Once flushed, these pharmaceuticals make their way into the wastewater network. However, unlike other chemicals and contaminants, current wastewater treatment solutions aren’t equipped to filter pharmaceutical residues out of the water.

“The typical processes for treating wastewater are simply not prepared for handling these types of compounds and at such low concentrations,” remarks Valiente. “As a result, they can end up in our drinking water.”

Carcinogenic, mutagenic and possibly even toxic

According to Valiente, this contamination can have a direct impact on the population, particularly those with weakened immune systems or other underlying conditions. They also pose an elevated threat to children and the elderly.

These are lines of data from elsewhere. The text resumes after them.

-- ==== Sys2Proof/Machine/Forms.lean ====
section
/-! DEFINITION. The shared frames of the instruction families: what `OP <ea>,Dn`, `OP Dn,<ea>`, a
comparison, a one-operand instruction and a move do, once for all the instructions of that shape
(R58, R65, R140, R149). -/

namespace Sys2Proof.Machine

/-- `OP <ea>,Dn`: read the source, compute, write `Dn`, write the flags (R140, R165). -/
def aluToDn (sz : Size) (f : Alu) (src : M (BitVec sz.bits)) (r : Reg) : M Unit := do
  let a ← src
  let b ← readD sz r
  let k ← readCcr
  writeD sz r (f a b k).1
  writeCcr (f a b k).2

/-- `OP src,<ea>`: a read-modify-write; the address is computed once (R58, R140, R233). -/
def aluToEa (sz : Size) (f : Alu) (src : M (BitVec sz.bits)) (dst : DataAltEa) : M Unit := do
  let a ← src
  let l ← resolve sz dst
  let b ← readLoc sz l
  let k ← readCcr
  writeLoc sz l (f a b k).1
  writeCcr (f a b k).2

/-- `CMP <ea>,Dn`: as SUB, nothing written but the flags, X kept (R232). -/
def compareDn (sz : Size) (src : M (BitVec sz.bits)) (r : Reg) : M Unit := do
  let a ← src
  let b ← readD sz r
  let k ← readCcr
  writeCcr (cmpCcr a b (b - a) k)

/-- `CMPI #imm,<ea>` (R238). -/
def compareEa (sz : Size) (src : M (BitVec sz.bits)) (dst : DataAltEa) : M Unit := do
  let a ← src
  let l ← resolve sz dst
  let b ← readLoc sz l
  let k ← readCcr
  writeCcr (cmpCcr a b (b - a) k)

/-- `OP <ea>`: one operand, read and written at the same location (R58, R148, R168). -/
def unaryEa (sz : Size) (f : Alu1) (dst : DataAltEa) : M Unit := do
  let l ← resolve sz dst
  let a ← readLoc sz l
  let k ← readCcr
  writeLoc sz l (f a k).1
  writeCcr (f a k).2

/-- `CLR <ea>`: the operand is written, not read (R231, R56; log 17). -/
def clearEa (sz : Size) (dst : DataAltEa) : M Unit := do
  let l ← resolve sz dst
  let k ← readCcr
  writeLoc sz l (0#sz.bits)
  writeCcr (logicCcr (0#sz.bits) k)

/-- `MOVE <ea>,<ea>`: the source is resolved and read completely before the destination (R94,
R230). -/
def moveEa (sz : Size) (src : M (BitVec sz.bits)) (dst : DataAltEa) : M Unit := do
  let v ← src
  let l ← resolve sz dst
  let k ← readCcr
  writeLoc sz l v
  writeCcr (logicCcr v k)

/-- A register result of 32 bits, N and Z taken from all of it (R144, R160). -/
def setLongNZ (r : Reg) (v : Long) : M Unit := do
  let k ← readCcr
  writeDLong r v
  writeCcr (logicCcr v k)

end Sys2Proof.Machine
end

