-- ==== Sys2Proof/Machine/Exchange.lean ====
section
/-! DEFINITION. SWAP and EXG (R160, R161). -/

namespace Sys2Proof.Machine


/-- The two words of a long word exchanged (R160). -/
def swapWords (v : Long) : Long := v.extractLsb' 0 16 ++ v.extractLsb' 16 16

/-- SWAP on a register (R160). -/
def swapDn (r : Reg) : M Unit := do
  let v ← readD .long r
  setLongNZ r (swapWords v)

/-- `t <- Dx; Dx <- Dy; Dy <- t` (R161). -/
def exchangeDD (x y : Reg) : M Unit := fun s =>
  .ok () ((s.setD x (s.dreg y)).setD y (s.dreg x))

/-- `t <- Ax; Ax <- Ay; Ay <- t` (R161). -/
def exchangeAA (x y : Reg) : M Unit := fun s =>
  .ok () ((s.setA x (s.areg y)).setA y (s.areg x))

/-- `t <- Dx; Dx <- Ay; Ay <- t` (R161). -/
def exchangeDA (x y : Reg) : M Unit := fun s =>
  .ok () ((s.setD x (s.areg y)).setA y (s.dreg x))

/-- `SWAP`: (R160). -/
def execSwap (dn : Reg) (s : State) :
    Host.Outcome State Fault Refusal :=
  execute (swapDn dn) s

/-- `EXG_Dx_Dy`: no flag is affected (R161). -/
def execExgDD (dx : Reg) (dy : Reg) (s : State) :
    Host.Outcome State Fault Refusal :=
  execute (exchangeDD dx dy) s

/-- `EXG_Ax_Ay`: no flag is affected (R161). -/
def execExgAA (ax : Reg) (ay : Reg) (s : State) :
    Host.Outcome State Fault Refusal :=
  execute (exchangeAA ax ay) s

/-- `EXG_Dx_Ay`: no flag is affected (R161). -/
def execExgDA (dx : Reg) (ay : Reg) (s : State) :
    Host.Outcome State Fault Refusal :=
  execute (exchangeDA dx ay) s

end Sys2Proof.Machine
end

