/-- The footprint of every instruction. -/
def footprint : Instr → Footprint
  | .addBEaDn src dn => ⟨[dn], dataUpdates src, allFlags, none⟩
  | .addBDnEa _ dst => ⟨[], memUpdates dst, allFlags, some ⟨.byte, dst, pure ()⟩⟩
  | .addWEaDn src dn => ⟨[dn], anyUpdates src, allFlags, none⟩
  | .addWDnEa _ dst => ⟨[], memUpdates dst, allFlags, some ⟨.word, dst, pure ()⟩⟩
  | .addLEaDn src dn => ⟨[dn], anyUpdates src, allFlags, none⟩
  | .addLDnEa _ dst => ⟨[], memUpdates dst, allFlags, some ⟨.long, dst, pure ()⟩⟩
  | .subBEaDn src dn => ⟨[dn], dataUpdates src, allFlags, none⟩
  | .subBDnEa _ dst => ⟨[], memUpdates dst, allFlags, some ⟨.byte, dst, pure ()⟩⟩
  | .subWEaDn src dn => ⟨[dn], anyUpdates src, allFlags, none⟩
  | .subWDnEa _ dst => ⟨[], memUpdates dst, allFlags, some ⟨.word, dst, pure ()⟩⟩
  | .subLEaDn src dn => ⟨[dn], anyUpdates src, allFlags, none⟩
  | .subLDnEa _ dst => ⟨[], memUpdates dst, allFlags, some ⟨.long, dst, pure ()⟩⟩
  | .andBEaDn src dn => ⟨[dn], dataUpdates src, nzvcFlags, none⟩
  | .andBDnEa _ dst => ⟨[], memUpdates dst, nzvcFlags, some ⟨.byte, dst, pure ()⟩⟩
  | .andWEaDn src dn => ⟨[dn], dataUpdates src, nzvcFlags, none⟩
  | .andWDnEa _ dst => ⟨[], memUpdates dst, nzvcFlags, some ⟨.word, dst, pure ()⟩⟩
  | .andLEaDn src dn => ⟨[dn], dataUpdates src, nzvcFlags, none⟩
  | .andLDnEa _ dst => ⟨[], memUpdates dst, nzvcFlags, some ⟨.long, dst, pure ()⟩⟩
  | .orBEaDn src dn => ⟨[dn], dataUpdates src, nzvcFlags, none⟩
  | .orBDnEa _ dst => ⟨[], memUpdates dst, nzvcFlags, some ⟨.byte, dst, pure ()⟩⟩
  | .orWEaDn src dn => ⟨[dn], dataUpdates src, nzvcFlags, none⟩
  | .orWDnEa _ dst => ⟨[], memUpdates dst, nzvcFlags, some ⟨.word, dst, pure ()⟩⟩
  | .orLEaDn src dn => ⟨[dn], dataUpdates src, nzvcFlags, none⟩
  | .orLDnEa _ dst => ⟨[], memUpdates dst, nzvcFlags, some ⟨.long, dst, pure ()⟩⟩
  | .eorB _ dst => ⟨altDregs dst, altUpdates dst, nzvcFlags, altStore .byte (pure ()) dst⟩
  | .eorW _ dst => ⟨altDregs dst, altUpdates dst, nzvcFlags, altStore .word (pure ()) dst⟩
  | .eorL _ dst => ⟨altDregs dst, altUpdates dst, nzvcFlags, altStore .long (pure ()) dst⟩
  | .cmpB src _ => ⟨[], dataUpdates src, nzvcFlags, none⟩
  | .cmpW src _ => ⟨[], anyUpdates src, nzvcFlags, none⟩
  | .cmpL src _ => ⟨[], anyUpdates src, nzvcFlags, none⟩
  | .mulu src dn => ⟨[dn], dataUpdates src, nzvcFlags, none⟩
  | .muls src dn => ⟨[dn], dataUpdates src, nzvcFlags, none⟩
  | .divu src dn => ⟨[dn], dataUpdates src, nzvcFlags, none⟩
  | .divs src dn => ⟨[dn], dataUpdates src, nzvcFlags, none⟩
  | .extW dn => ⟨[dn], [], nzvcFlags, none⟩
  | .extL dn => ⟨[dn], [], nzvcFlags, none⟩
  | .negB dst => ⟨altDregs dst, altUpdates dst, allFlags, altStore .byte (pure ()) dst⟩
  | .negW dst => ⟨altDregs dst, altUpdates dst, allFlags, altStore .word (pure ()) dst⟩
  | .negL dst => ⟨altDregs dst, altUpdates dst, allFlags, altStore .long (pure ()) dst⟩
  | .notB dst => ⟨altDregs dst, altUpdates dst, nzvcFlags, altStore .byte (pure ()) dst⟩
  | .notW dst => ⟨altDregs dst, altUpdates dst, nzvcFlags, altStore .word (pure ()) dst⟩
  | .notL dst => ⟨altDregs dst, altUpdates dst, nzvcFlags, altStore .long (pure ()) dst⟩
  | .clrB dst => ⟨altDregs dst, altUpdates dst, nzvcFlags, altStore .byte (pure ()) dst⟩
  | .clrW dst => ⟨altDregs dst, altUpdates dst, nzvcFlags, altStore .word (pure ()) dst⟩
  | .clrL dst => ⟨altDregs dst, altUpdates dst, nzvcFlags, altStore .long (pure ()) dst⟩
  | .swap dn => ⟨[dn], [], nzvcFlags, none⟩
  | .exgDD dx dy => ⟨[dx, dy], [], noFlags, none⟩
  | .exgAA ax ay => ⟨[], [ax, ay], noFlags, none⟩
  | .exgDA dx ay => ⟨[dx], [ay], noFlags, none⟩
  | .asrBImm _ dy => ⟨[dy], [], allFlags, none⟩
  | .asrBReg _ dy => ⟨[dy], [], allFlags, none⟩
  | .asrWImm _ dy => ⟨[dy], [], allFlags, none⟩
  | .asrWReg _ dy => ⟨[dy], [], allFlags, none⟩
  | .asrLImm _ dy => ⟨[dy], [], allFlags, none⟩
  | .asrLReg _ dy => ⟨[dy], [], allFlags, none⟩
  | .aslBImm _ dy => ⟨[dy], [], allFlags, none⟩
  | .aslBReg _ dy => ⟨[dy], [], allFlags, none⟩
  | .aslWImm _ dy => ⟨[dy], [], allFlags, none⟩
  | .aslWReg _ dy => ⟨[dy], [], allFlags, none⟩
  | .aslLImm _ dy => ⟨[dy], [], allFlags, none⟩
  | .aslLReg _ dy => ⟨[dy], [], allFlags, none⟩
  | .lsrBImm _ dy => ⟨[dy], [], allFlags, none⟩
  | .lsrBReg _ dy => ⟨[dy], [], allFlags, none⟩
  | .lsrWImm _ dy => ⟨[dy], [], allFlags, none⟩
  | .lsrWReg _ dy => ⟨[dy], [], allFlags, none⟩
  | .lsrLImm _ dy => ⟨[dy], [], allFlags, none⟩
  | .lsrLReg _ dy => ⟨[dy], [], allFlags, none⟩
  | .lslBImm _ dy => ⟨[dy], [], allFlags, none⟩
  | .lslBReg _ dy => ⟨[dy], [], allFlags, none⟩
  | .lslWImm _ dy => ⟨[dy], [], allFlags, none⟩
  | .lslWReg _ dy => ⟨[dy], [], allFlags, none⟩
  | .lslLImm _ dy => ⟨[dy], [], allFlags, none⟩
  | .lslLReg _ dy => ⟨[dy], [], allFlags, none⟩
  | .roxrBImm _ dy => ⟨[dy], [], allFlags, none⟩
  | .roxrBReg _ dy => ⟨[dy], [], allFlags, none⟩
  | .roxrWImm _ dy => ⟨[dy], [], allFlags, none⟩
  | .roxrWReg _ dy => ⟨[dy], [], allFlags, none⟩
  | .roxrLImm _ dy => ⟨[dy], [], allFlags, none⟩
  | .roxrLReg _ dy => ⟨[dy], [], allFlags, none⟩
  | .roxlBImm _ dy => ⟨[dy], [], allFlags, none⟩
  | .roxlBReg _ dy => ⟨[dy], [], allFlags, none⟩
  | .roxlWImm _ dy => ⟨[dy], [], allFlags, none⟩
  | .roxlWReg _ dy => ⟨[dy], [], allFlags, none⟩
  | .roxlLImm _ dy => ⟨[dy], [], allFlags, none⟩
  | .roxlLReg _ dy => ⟨[dy], [], allFlags, none⟩
  | .rorBImm _ dy => ⟨[dy], [], nzvcFlags, none⟩
  | .rorBReg _ dy => ⟨[dy], [], nzvcFlags, none⟩
  | .rorWImm _ dy => ⟨[dy], [], nzvcFlags, none⟩
  | .rorWReg _ dy => ⟨[dy], [], nzvcFlags, none⟩
  | .rorLImm _ dy => ⟨[dy], [], nzvcFlags, none⟩
  | .rorLReg _ dy => ⟨[dy], [], nzvcFlags, none⟩
  | .rolBImm _ dy => ⟨[dy], [], nzvcFlags, none⟩
  | .rolBReg _ dy => ⟨[dy], [], nzvcFlags, none⟩
  | .rolWImm _ dy => ⟨[dy], [], nzvcFlags, none⟩
  | .rolWReg _ dy => ⟨[dy], [], nzvcFlags, none⟩
  | .rolLImm _ dy => ⟨[dy], [], nzvcFlags, none⟩
  | .rolLReg _ dy => ⟨[dy], [], nzvcFlags, none⟩
  | .btstDyn _ src => ⟨[], dataUpdates src, zFlag, none⟩
  | .btstStatic _ src => ⟨[], dataUpdates src, zFlag, none⟩
  | .bchgDyn _ dst => ⟨altDregs dst, altUpdates dst, zFlag, altStore .byte (pure ()) dst⟩
  | .bchgStatic _ dst => ⟨altDregs dst, altUpdates dst, zFlag, altStore .byte (fetchExt) dst⟩
  | .bclrDyn _ dst => ⟨altDregs dst, altUpdates dst, zFlag, altStore .byte (pure ()) dst⟩
  | .bclrStatic _ dst => ⟨altDregs dst, altUpdates dst, zFlag, altStore .byte (fetchExt) dst⟩
  | .bsetDyn _ dst => ⟨altDregs dst, altUpdates dst, zFlag, altStore .byte (pure ()) dst⟩
  | .bsetStatic _ dst => ⟨altDregs dst, altUpdates dst, zFlag, altStore .byte (fetchExt) dst⟩
  | .oriB _ dst => ⟨altDregs dst, altUpdates dst, nzvcFlags, altStore .byte (fetchImm .byte) dst⟩
  | .oriW _ dst => ⟨altDregs dst, altUpdates dst, nzvcFlags, altStore .word (fetchImm .word) dst⟩
  | .oriL _ dst => ⟨altDregs dst, altUpdates dst, nzvcFlags, altStore .long (fetchImm .long) dst⟩
  | .andiB _ dst => ⟨altDregs dst, altUpdates dst, nzvcFlags, altStore .byte (fetchImm .byte) dst⟩
  | .andiW _ dst => ⟨altDregs dst, altUpdates dst, nzvcFlags, altStore .word (fetchImm .word) dst⟩
  | .andiL _ dst => ⟨altDregs dst, altUpdates dst, nzvcFlags, altStore .long (fetchImm .long) dst⟩
  | .subiB _ dst => ⟨altDregs dst, altUpdates dst, allFlags, altStore .byte (fetchImm .byte) dst⟩
  | .subiW _ dst => ⟨altDregs dst, altUpdates dst, allFlags, altStore .word (fetchImm .word) dst⟩
  | .subiL _ dst => ⟨altDregs dst, altUpdates dst, allFlags, altStore .long (fetchImm .long) dst⟩
  | .addiB _ dst => ⟨altDregs dst, altUpdates dst, allFlags, altStore .byte (fetchImm .byte) dst⟩
  | .addiW _ dst => ⟨altDregs dst, altUpdates dst, allFlags, altStore .word (fetchImm .word) dst⟩
  | .addiL _ dst => ⟨altDregs dst, altUpdates dst, allFlags, altStore .long (fetchImm .long) dst⟩
  | .eoriB _ dst => ⟨altDregs dst, altUpdates dst, nzvcFlags, altStore .byte (fetchImm .byte) dst⟩
  | .eoriW _ dst => ⟨altDregs dst, altUpdates dst, nzvcFlags, altStore .word (fetchImm .word) dst⟩
  | .eoriL _ dst => ⟨altDregs dst, altUpdates dst, nzvcFlags, altStore .long (fetchImm .long) dst⟩
  | .cmpiB _ dst => ⟨[], altUpdates dst, nzvcFlags, none⟩
  | .cmpiW _ dst => ⟨[], altUpdates dst, nzvcFlags, none⟩
  | .cmpiL _ dst => ⟨[], altUpdates dst, nzvcFlags, none⟩
  | .moveB src dst => ⟨altDregs dst, dataUpdates src ++ altUpdates dst, nzvcFlags, altStore .byte (forget (readData .byte src)) dst⟩
  | .moveL src dst => ⟨altDregs dst, anyUpdates src ++ altUpdates dst, nzvcFlags, altStore .long (forget (readAny .long src)) dst⟩
  | .moveW src dst => ⟨altDregs dst, anyUpdates src ++ altUpdates dst, nzvcFlags, altStore .word (forget (readAny .word src)) dst⟩
  | .bra _ => ⟨[], [], noFlags, none⟩
  | .bhi _ => ⟨[], [], noFlags, none⟩
  | .bls _ => ⟨[], [], noFlags, none⟩
  | .bcc _ => ⟨[], [], noFlags, none⟩
  | .bcs _ => ⟨[], [], noFlags, none⟩
  | .bne _ => ⟨[], [], noFlags, none⟩
  | .beq _ => ⟨[], [], noFlags, none⟩
  | .bvc _ => ⟨[], [], noFlags, none⟩
  | .bvs _ => ⟨[], [], noFlags, none⟩
  | .bpl _ => ⟨[], [], noFlags, none⟩
  | .bmi _ => ⟨[], [], noFlags, none⟩
  | .bge _ => ⟨[], [], noFlags, none⟩
  | .blt _ => ⟨[], [], noFlags, none⟩
  | .bgt _ => ⟨[], [], noFlags, none⟩
  | .ble _ => ⟨[], [], noFlags, none⟩
  | .stop _ => ⟨[], [], allFlags, none⟩
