/-- For every size and state: if the words of an operand (a mode's extension words, an immediate, a
bit number, a displacement, STOP's operand) can be fetched up to some word and MemRead raises for
that word, the operand raises exactly that exception, pc at that word and nothing else changed; a
memory operand that cannot be resolved raises when it is read; one whose address is computed
raises what MemRead raises there, in the state after its update of An; a program-relative one what
MemRead raises at its address, pc past its word. A source of any mode reads as a data source does.
The state left is the model's reading (DEDUCED, log 9): pc where the fetches left it, and the
update of (An)+ made when the operand is resolved, as the pseudocode of R94 has it, where R65 puts
it after the read; R149 and R268 call both unobservable. (R52, R65, R92, R94, R99, R100, R149,
R267, R268, notes/assumptions/9.md) -/
def Obligations.OperandExceptions : Prop :=
  ∀ (sz : Size) (s : State),
    (∀ m, StopsAtFetch (resolveMem sz m) (wordsOf m) s) ∧
    (∀ v, StopsAtFetch (readImm sz v) (if sz = .long then 2 else 1) s) ∧
    (∀ v, StopsAtFetch (readData sz (.imm v)) (if sz = .long then 2 else 1) s) ∧
    (∀ d, StopsAtFetch (readData sz (.pcDisp d)) 1 s) ∧
    (∀ ix, StopsAtFetch (readData sz (.pcIndex ix)) 1 s) ∧
    (∀ k, StopsAtFetch (staticBit k) 1 s) ∧ (∀ d, StopsAtFetch (readDisp (.long d)) 1 s) ∧
    StopsAtFetch fetchExt 1 s ∧
    (∀ m e s1, resolveMem sz m s = .error e s1 →
      readData sz (.alt (.mem m)) s = .error e s1) ∧
    (∀ m addr s1 e s2, resolveMem sz m s = .ok addr s1 → memRead .read addr sz s1 = .error e s2 →
      readData sz (.alt (.mem m)) s = .error e s2) ∧
    (∀ d e s2, Fetchable s 1 →
      memRead .read (s.pc + d.signExtend 32) sz (s.setPc (s.pc + 2#32)) = .error e s2 →
      readData sz (.pcDisp d) s = .error e s2) ∧
    (∀ ix e s2, Fetchable s 1 →
      memRead .read (s.pc + indexOf s ix + ix.d8.signExtend 32) sz (s.setPc (s.pc + 2#32)) =
        .error e s2 →
      readData sz (.pcIndex ix) s = .error e s2) ∧
    (∀ e, readAny sz (.data e) s = readData sz e s)

/-- For every instruction and state: if its source (or immediate, bit number, displacement, operand
word) raises, the instruction takes that exception with the address of the instruction, in the
state the source left; if the source is read and the address of the memory operand raises, it
takes that one; if the address is computed and the operand is read there (not by MOVE and CLR) and
MemRead raises, that one; if the operand is written there (not by CMPI), its read did not raise,
and MemWrite raises whatever the value, that one: AddressError, BusError or SelfModify.
OperandExceptions, MemReadRule and MemWriteRule say which they are. Two clauses are the model's
reading (DEDUCED): that CLR does not read, so that the record of a faulting CLR has the access
write (log 17; R56 lists a read that a model may omit, R231 calls it unobservable), and the state
each exception is taken in, pc and (An)+ or -(An) updates kept (log 9; R149 and R268 call them
unobservable). (R56, R58, R65, R94, R149, R231, R267, R268, notes/assumptions/9.md,
notes/assumptions/17.md) -/
def Obligations.OperandExceptionsAreTaken : Prop :=
  ∀ (i : Instr) (s : State),
    (∀ e s1, (operandUse i).source s.afterOpword = .error e s1 →
      exec i s = .next (takeException e s.pc s1)) ∧
    (∀ s1 m, (operandUse i).source s.afterOpword = .ok () s1 → (operandUse i).memory = some m →
      (∀ e s2, resolveMem (operandUse i).size m s1 = .error e s2 →
        exec i s = .next (takeException e s.pc s2)) ∧
      (∀ addr s2, resolveMem (operandUse i).size m s1 = .ok addr s2 →
        (∀ e s3, (operandUse i).reads = true →
          memRead .read addr (operandUse i).size s2 = .error e s3 →
          exec i s = .next (takeException e s.pc s3)) ∧
        (∀ v e s3, (operandUse i).writes = true →
          ((operandUse i).reads = true →
            ∃ old s4, memRead .read addr (operandUse i).size s2 = .ok old s4) →
          memWrite addr (operandUse i).size v s2 = .error e s3 →
          exec i s = .next (takeException e s.pc s3))))

/-- For every state: MemRead and MemWrite of a word or long at an odd address raise AddressError and
perform nothing, the state being as it was; so does the fetch of an instruction word at an odd pc,
and a running machine's step there takes AddressError with nothing else changed; each of the
fifteen branches whose condition holds and whose target is odd takes it, with nothing but pc
changed. (R262) -/
def Obligations.AddressErrorRule : Prop :=
  ∀ s : State,
    (∀ acc addr sz, sz ≠ Size.byte → addr.toNat % 2 = 1 →
      ∃ a, memRead acc addr sz s = .error (.addressError a acc) s) ∧
    (∀ addr sz v, sz ≠ Size.byte → addr.toNat % 2 = 1 →
      ∃ a, memWrite addr sz v s = .error (.addressError a .write) s) ∧
    (s.pc.toNat % 2 = 1 → ∃ a, fetch16 s = .error (.addressError a .fetch) s ∧
      (s.status = .running → step s = .next (takeException (.addressError a .fetch) s.pc s))) ∧
    (∀ b ∈ branchTable, ∀ d, DispReadable d s.afterOpword → b.1 s.ccr →
      (s.pc + 2#32 + dispValue d).toNat % 2 = 1 →
      ∃ a p, exec (b.2 d) s = .next (takeException (.addressError a .fetch) s.pc (s.setPc p)))

/-- For every program (any ENTRY, $400 or another, any MemMap, ProgramText and image) and every value
of what R40 leaves unspecified: at launch pc = ENTRY, the status is running, sr_high is $27, every
register and flag has its unspecified value, a byte the image places reads as the image has it
(the last placed there, log 10) and every other byte as before; if ENTRY is even and ENTRY and the
image lie in MemMap, the launch state meets the invariant, and where the image holds the words of
a well-formed instruction at ENTRY, high byte first, the first step runs that instruction. (R26,
R40, R41, R51, R291, notes/assumptions/10.md) -/
def Obligations.LaunchState : Prop :=
  ∀ (p : Program) (u : LaunchValues),
    (State.launch p u).pc = p.entry ∧ (State.launch p u).status = .running ∧
    (State.launch p u).srHigh = 0x27#8 ∧ (State.launch p u).d = u.d ∧
    (State.launch p u).a = u.a ∧ (State.launch p u).ccr = u.ccr ∧
    (State.launch p u).memMap = p.memMap ∧ (State.launch p u).progText = p.progText ∧
    (∀ x, (State.launch p u).byteAt x = (imageByte p.image x).getD (Memory.read u.mem x)) ∧
    (p.wf = true → Memory.wf u.mem = true → (State.launch p u).Inv) ∧
    (p.wf = true → ∀ i : Instr, i.wf = true →
      (∀ (k : Nat) (w : Word), (encode i)[k]? = some w →
        imageByte p.image (byteAddr p.entry.toNat (2 * k)) = some (w.extractLsb' 8 8) ∧
        imageByte p.image (byteAddr p.entry.toNat (2 * k + 1)) = some (w.extractLsb' 0 8)) →
      step (State.launch p u) = exec i (State.launch p u))
end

“This contamination is problematic because these substances can be carcinogenic, mutagenic, and toxic for reproduction,” he notes. The issue isn’t new, but, as the use of pharmaceuticals continues to grow, so too does the amount of pharmaceutical waste that enters the water supply.

Limited options for mitigating the risk

What can one do to avoid drinking drugs? Unfortunately, not a whole lot. While you could drink bottled water, Valiente says even that is not completely free of contamination. “While generally safer than tap water, how much safer really depends on the bottled water company applying advanced analytical controls in addition to the current regulations,” he explains.

There’s also the issues of plastic waste and sustainability that come along with bottled water.

You might be tempted to limit the amount of water you drink. Not only is this ill-advised from a health standpoint, it is not the most practical approach to limiting exposure to pharmaceutical waste.

A more effective way of treating wastewater

Instead, the best option is to improve the way we treat wastewater, which is exactly what Valiente is working on. With the support of the RECOPHARMA project, which was funded by the Marie Skłodowska-Curie Actions programme, he is leading an effort to design, develop, validate and demonstrate an effective treatment for removing and recovering pharmaceuticals from wastewater.

“We’ve developed an adsorbent material that has proved capable of concentrating and removing trace levels of specific pharmaceuticals in polluted water,” adds Valiente.

Installed at a wastewater treatment plant, this innovative material essentially acts as a filter, continuously removing detected drugs.

“Because it is difficult to reduce the amount of pharmaceuticals being used, we must continue to focus our efforts on using modern analytical controls to remove very low concentrations of specific pollutants from wastewaters,” concludes Valiente.